Himanshu Arora, Chief Data and Analytics Officer at Blue Cross Blue Shield of Massachusetts, speaks with Sue Pittacora, Chief Strategy Officer at Wavicle Data Solutions, in a video interview about data strategy for AI and GenAI use cases, how culture impacts AI adoption, and investing in data quality beyond databases.
Blue Cross Blue Shield of Massachusetts (BCBSMA) is a state-licensed nonprofit private health insurance company under the Blue Cross Blue Shield Association with headquarters in Boston.
Initiating the conversation, Arora discusses the difference in approaching data strategy between traditional advanced analytics use cases and AI use cases. About data science and advanced analytics, the focus remains on getting clean, cohesive data that can be collated together.
For instance, large observation versus small observation, synthetic data, and data enrichment have been focal areas. Arora says that the output from the advanced analytic models can be looked at through the lens of bias.
Whereas, with AI and GenAI solutions, instead of de-biasing model outputs, it is critical to de-bias the data inputs to the model. He affirms that these models will run independently from the traditional advanced analytics solutions of today.
Delving further, Arora discusses de-biasing data, which involves manual work, and mentions that the organization is looking for automated solutions to do that. He notes that having an AI-driven system from an external customer-facing perspective is challenging.
As a challenge, the AI system needs to encapsulate not just the context of the question being asked but also a fuller understanding of the individual who asks the question. This translates to having much more data about an individual than just healthcare data. For instance, it would include the preferences of individuals in terms of engagement and availability, among other things.
Consequently, the data strategy with AI and generative AI use cases boils down to adding all aspects of member data and de-biasing the input into the model itself.
Shedding light on the role of culture in adoption, Arora brings up the mass adoption of ChatGPT as an example of general awareness around GenAI. According to him, this makes internal cultural adoption easier.
From a cultural perspective, the sense of veering into the forefront of encapsulating knowledge work into automation also develops inquisitiveness among individuals, says Arora.
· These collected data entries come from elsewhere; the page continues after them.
-- ==== Sys2Proof/Syntax.lean ====
section
/-!
DEFINITION. The commands, one constructor per row of spec/opcode_table.json, with their operands in the
order of the assembler syntax (30_encoding.md R61, R69). RESET is a signal, not a command (R69, R147).
-/
namespace Sys2Proof

/-- A command with its operands. `size` and `proto` are unsigned numbers the spec only compares
(41_telegram_decode.md R92), so they are natural numbers; `WellFormed` keeps them within SIZE_W and
PROTO_W bits (log 8). -/
inductive Instr where
  /-- DIGEST: format D (R58); `msg` is OP_MSG[0] first, and OP_LEN is its length (R57). -/
  | digest (msg : List Byte) (gen key : Byte)
  /-- DECODE: format T (R59). -/
  | decode (proto : Nat) (code : Code) (size : Nat)
  /-- RD_ADDRESS: format R (R60), as the seven below. -/
  | rdAddress
  /-- RD_CHECKSUM. -/
  | rdChecksum
  /-- RD_CHANNEL. -/
  | rdChannel
  /-- RD_TEMPERATURE. -/
  | rdTemperature
  /-- RD_HUMIDITY. -/
  | rdHumidity
  /-- RD_BATTERY_OK. -/
  | rdBatteryOk
  /-- RD_COMPUTED_CHECKSUM. -/
  | rdComputedChecksum
  /-- RD_VERIFIED. -/
  | rdVerified
  deriving DecidableEq, Repr

/-- The eight commands of format R (30_encoding.md R60): the RD_* commands. -/
def Instr.isRead : Instr → Bool
  | .digest _ _ _ => false
  | .decode _ _ _ => false
  | .rdAddress => true
  | .rdChecksum => true
  | .rdChannel => true
  | .rdTemperature => true
  | .rdHumidity => true
  | .rdBatteryOk => true
  | .rdComputedChecksum => true
  | .rdVerified => true

/-- Whether the command is DECODE, the only one that writes a register (20_memory.md R50). -/
def Instr.isDecode : Instr → Bool
  | .digest _ _ _ => false
  | .decode _ _ _ => true
  | .rdAddress => false
  | .rdChecksum => false
  | .rdChannel => false
  | .rdTemperature => false
  | .rdHumidity => false
  | .rdBatteryOk => false
  | .rdComputedChecksum => false
  | .rdVerified => false

end Sys2Proof
end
From understanding its impact on an individual’s knowledge path to learning things differently, the aim is to automate the repeatable, time-consuming tasks of frontline executives.
Continuing, Arora refers to benefit inquiry as an example, where the member gets all the information, and associates can handhold members who face challenges. It activates a different part of learning new skillsets, which, he says, is another cultural impact.
Furthermore, Arora discusses the need to assess how the adoption aligns with the organizational mission. The organizational mission is to personalize member experiences internally and externally, and it does help propel the culture in that direction.
Once the organization has enabled the “how” for the internal teams, the capabilities can be exposed externally. Then, the organization can have proof points to show how things turned out better, not just with AI applications but also with human experience.
Moving forward, Arora highlights data security as an increasing concern. He says that with a growing reliance on data from different entities, it can be susceptible to breaches and attacks. Therefore, the organization is working to strike a balance between the massive amount of data and valuable data and apply AI capabilities in threat detection.
According to Arora, AI capabilities should be applied to preemptively keep questionable data from leaving the organization and to accelerate recovery after a data breach. Also, the organization is prescriptive about how, where, when, and for what context the data can be used, internally or externally, as the data-driven AI models can be misused.
Delving deeper, he says that the outgoing data has to be in stipulation, must be governed, and needs to have audit capabilities. Arora opines that security is no longer confined to the castle, as it creates new opportunities and challenges now.
Thereafter, Arora states that different entities are collaborating in the interest of delivering the highest health outcomes for the lowest unit cost. To do it equitably, different data categories are being combined, from clinical data with claims data to pharmaceutical data with lab data.
While each of these has data quality issues, it is mandatory to invest in data quality efforts. He affirms that the focus of data quality is shifting towards the intersection of all the data sets.
In conclusion, Arora states that data quality concerns are moving out of databases into real-world processes that people are experiencing. Therefore, data quality can no longer just be a discipline for the backend but rather must be applied at the process level.
CDO magazine appreciates Himanshu Arora for sharing his insights with our global community.